Infrastructure as Code¶

If you do not have a Confluent Cloud Environment, a Kafka cluster, a schema registry and Flink compute pools, you can use the Terraform in the IaC folder.

You can also reuse existing resources.

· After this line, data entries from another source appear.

-- ==== Sys2Proof/Laws/State.lean ====
section
/-!
SUPPORT. The update laws of the state: what each write to one of its pieces reads back as, and what it leaves as it was.
-/

namespace Sys2Proof.Machine

open Sys2Proof

/-! ## Ethernet ports -/

theorem ethIdx_inj {e f : EthPort} (h : ethIdx e = ethIdx f) : e = f := by
  cases e <;> cases f <;> first | rfl | exact absurd h (by decide)
@[simp] theorem State.ethOf_setEth_same (s : State) (e : EthPort) (v : Eth) : (s.setEth e v).ethOf e = v :=
  Tab.get_set_same ..
@[simp] theorem State.ethOf_setEth_other (s : State) (e : EthPort) (v : Eth) (f : EthPort) (h : f ≠ e) :
    (s.setEth e v).ethOf f = s.ethOf f := Tab.get_set_other _ _ _ fun h' => h (ethIdx_inj h')
@[simp] theorem State.pending_setEth (s : State) (e : EthPort) (v : Eth) : (s.setEth e v).pending = s.pending := rfl
@[simp] theorem State.out_setEth (s : State) (e : EthPort) (v : Eth) : (s.setEth e v).out = s.out := rfl
@[simp] theorem State.fresh_setEth (s : State) (e : EthPort) (v : Eth) : (s.setEth e v).fresh = s.fresh := rfl
@[simp] theorem State.phase_setEth (s : State) (e : EthPort) (v : Eth) : (s.setEth e v).phase = s.phase := rfl
@[simp] theorem State.time_setEth (s : State) (e : EthPort) (v : Eth) : (s.setEth e v).time = s.time := rfl
@[simp] theorem State.straps_setEth (s : State) (e : EthPort) (v : Eth) : (s.setEth e v).straps = s.straps := rfl
@[simp] theorem State.base_setEth (s : State) (e : EthPort) (v : Eth) : (s.setEth e v).base = s.base := rfl
@[simp] theorem State.session_setEth (s : State) (e : EthPort) (v : Eth) : (s.setEth e v).session = s.session := rfl
@[simp] theorem State.resync_setEth (s : State) (e : EthPort) (v : Eth) : (s.setEth e v).resync = s.resync := rfl
@[simp] theorem State.pipes_setEth (s : State) (e : EthPort) (v : Eth) : (s.setEth e v).pipes = s.pipes := rfl
@[simp] theorem State.ports_setEth (s : State) (e : EthPort) (v : Eth) : (s.setEth e v).ports = s.ports := rfl
@[simp] theorem State.herons_setEth (s : State) (e : EthPort) (v : Eth) : (s.setEth e v).herons = s.herons := rfl
@[simp] theorem State.blocks_setEth (s : State) (e : EthPort) (v : Eth) : (s.setEth e v).blocks = s.blocks := rfl
@[simp] theorem State.regions_setEth (s : State) (e : EthPort) (v : Eth) : (s.setEth e v).regions = s.regions := rfl
@[simp] theorem State.channels_setEth (s : State) (e : EthPort) (v : Eth) : (s.setEth e v).channels = s.channels := rfl
@[simp] theorem State.spad_setEth (s : State) (e : EthPort) (v : Eth) : (s.setEth e v).spad = s.spad := rfl
@[simp] theorem State.spadPoison_setEth (s : State) (e : EthPort) (v : Eth) : (s.setEth e v).spadPoison = s.spadPoison := rfl
@[simp] theorem State.pool_setEth (s : State) (e : EthPort) (v : Eth) : (s.setEth e v).pool = s.pool := rfl
@[simp] theorem State.poolPoison_setEth (s : State) (e : EthPort) (v : Eth) : (s.setEth e v).poolPoison = s.poolPoison := rfl
@[simp] theorem State.flushes_setEth (s : State) (e : EthPort) (v : Eth) : (s.setEth e v).flushes = s.flushes := rfl
@[simp] theorem State.jobCollision_setEth (s : State) (e : EthPort) (v : Eth) : (s.setEth e v).jobCollision = s.jobCollision := rfl
@[simp] theorem State.sluiceConfig_setEth (s : State) (e : EthPort) (v : Eth) : (s.setEth e v).sluiceConfig = s.sluiceConfig := rfl
@[simp] theorem State.watchdogWas_setEth (s : State) (e : EthPort) (v : Eth) : (s.setEth e v).watchdogWas = s.watchdogWas := rfl
@[simp] theorem State.mem_setEth (s : State) (e : EthPort) (v : Eth) : (s.setEth e v).mem = s.mem := rfl
@[simp] theorem State.mappings_setEth (s : State) (e : EthPort) (v : Eth) : (s.setEth e v).mappings = s.mappings := rfl
@[simp] theorem State.loads_setEth (s : State) (e : EthPort) (v : Eth) : (s.setEth e v).loads = s.loads := rfl
@[simp] theorem State.placings_setEth (s : State) (e : EthPort) (v : Eth) : (s.setEth e v).placings = s.placings := rfl
@[simp] theorem State.jobs_setEth (s : State) (e : EthPort) (v : Eth) : (s.setEth e v).jobs = s.jobs := rfl
@[simp] theorem State.nextJob_setEth (s : State) (e : EthPort) (v : Eth) : (s.setEth e v).nextJob = s.nextJob := rfl
@[simp] theorem State.faults_setEth (s : State) (e : EthPort) (v : Eth) : (s.setEth e v).faults = s.faults := rfl
@[simp] theorem State.health_setEth (s : State) (e : EthPort) (v : Eth) : (s.setEth e v).health = s.health := rfl
@[simp] theorem State.fovar_setEth (s : State) (e : EthPort) (v : Eth) : (s.setEth e v).fovar = s.fovar := rfl
@[simp] theorem State.fw_setEth (s : State) (e : EthPort) (v : Eth) : (s.setEth e v).fw = s.fw := rfl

See detail explanations in IaC readme

New infrastructure deployment with Terraform:

cd IaC
# Configure
cp terraform.tfvars.example terraform.tfvars
# Modify 
vi terraform.tfvars
terraform init
terraform plan
terraform apply --auto-approve

The outputs should look like:

app_flink_api_key_id = <sensitive>
app_flink_api_key_secret = <sensitive>
app_kafka_api_key_id = <sensitive>
app_kafka_api_key_secret = <sensitive>
app_schema_registry_api_key_id = <sensitive>
app_schema_registry_api_key_secret = <sensitive>
app_service_account_id = "sa-v7gw6p0"
backend_env = <sensitive>
backend_env_snippet = <sensitive>
cloud_provider = "AWS"
cloud_region = "us-west-2"
env_display_name = "health-env"
env_id = "env-ywqmyk"
flink_compute_pool_id = "lfcp-wvkx7m"
flink_compute_pool_resource_name = "crn://confluent.cloud/organization=49cee212-6346-438a-a1fa-d1b1cbd90d44/environment=env-ywqmyk/flink-region=aws.us-west-2/compute-pool=lfcp-wvkx7m"
flink_rest_endpoint = "https://flink.us-west-2.aws.confluent.cloud"
kafka_bootstrap_endpoint = "SASL_SSL://pkc-n98pk.us-west-2.aws.confluent.cloud:9092"
kafka_cluster_display_name = "health-kafka"
kafka_cluster_id = "lkc-kpwy8m"
kafka_rest_endpoint = "https://pkc-n98pk.us-west-2.aws.confluent.cloud:443"
schema_registry_endpoint = "https://psrc-1ryeo07.us-west-2.aws.confluent.cloud"
schema_registry_id = "lsrc-50yv72"
schema_registry_rest_endpoint = "https://psrc-1ryeo07.us-west-2.aws.confluent.cloud"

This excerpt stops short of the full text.